Work request |
Every line of the material that includes the word "bits" is to be shown.

Material provided |

-- ==== Sys2Proof/Decode.lean ====
section
/-! DEFINITION. The decoder and the encoder (30_encoding R110 to R124). The decoder is a pure function of the sixteen
opcode bits, keyed by nibbles in the order of R118: bits 15:12, then 3:0, then 7:4, then 11:8. -/

namespace Sys2Proof

/-- The number of the general register a 4-bit field names (R112). -/
def reg (b : Nibble) : Reg := ⟨b.toNat, b.isLt⟩

/-- The 4-bit field that names a register (R112). -/
def regNibble (r : Reg) : Nibble := BitVec.ofNat 4 r.val

/-- The four bits of a field that start at bit `lo` (R9). -/
def nibbleAt {w : Nat} (v : BitVec w) (lo : Nat) : Nibble := v.extractLsb' lo 4

/-- An opcode from its four nibbles, the leftmost being bits 15:12 (R9, R111). -/
def ofNibbles (a b c d : Nibble) : Half := a ++ b ++ c ++ d

/-- Group `0000` of the opcode map (R119). -/
def decodeGroup0 (b c d : Nibble) : Option Instr :=
  match d with
  | 0x2 =>
      match c with
      | 0x0 => some (.stcSr (reg b))
      | 0x1 => some (.stcGbr (reg b))
      | 0x2 => some (.stcVbr (reg b))
      | _ => none
  | 0x3 =>
      match c with
      | 0x0 => some (.bsrf (reg b))
      | 0x2 => some (.braf (reg b))
      | _ => none
  | 0x4 => some (.movBStoreIdx (reg c) (reg b))
  | 0x5 => some (.movWStoreIdx (reg c) (reg b))
  | 0x6 => some (.movLStoreIdx (reg c) (reg b))
  | 0x7 => some (.mulL (reg c) (reg b))
  | 0x8 =>
      match c with
      | 0x0 =>
          match b with
          | 0x0 => some .clrt
          | _ => none
      | 0x1 =>
          match b with
          | 0x0 => some .sett
          | _ => none
      | 0x2 =>
          match b with
          | 0x0 => some .clrmac
          | _ => none
      | _ => none
  | 0x9 =>
      match c with
      | 0x0 =>
          match b with
          | 0x0 => some .nop
          | _ => none
      | 0x1 =>
          match b with
          | 0x0 => some .div0u
          | _ => none
      | 0x2 => some (.movt (reg b))
      | _ => none
  | 0xA =>
      match c with
      | 0x0 => some (.stsMach (reg b))
      | 0x1 => some (.stsMacl (reg b))
      | 0x2 => some (.stsPr (reg b))
      | _ => none
  | 0xB =>
      match c with
      | 0x0 =>
          match b with
          | 0x0 => some .rts
          | _ => none
      | 0x1 =>
          match b with
          | 0x0 => some .sleep
          | _ => none
      | 0x2 =>
          match b with
          | 0x0 => some .rte
          | _ => none
      | _ => none
  | 0xC => some (.movBLoadIdx (reg c) (reg b))
  | 0xD => some (.movWLoadIdx (reg c) (reg b))
  | 0xE => some (.movLLoadIdx (reg c) (reg b))
  | 0xF => some (.macL (reg c) (reg b))
  | _ => none

/-- Group `0001` of the opcode map (R119). -/
def decodeGroup1 (b c d : Nibble) : Option Instr :=
  some (.movLStoreDisp (reg c) (reg b) d)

Solution below |
opcode bits, keyed by nibbles in the order of R118: bits 15:12, then 3:0, then 7:4, then 11:8. -/
/-- The four bits of a field that start at bit `lo` (R9). -/
/-- An opcode from its four nibbles, the leftmost being bits 15:12 (R9, R111). -/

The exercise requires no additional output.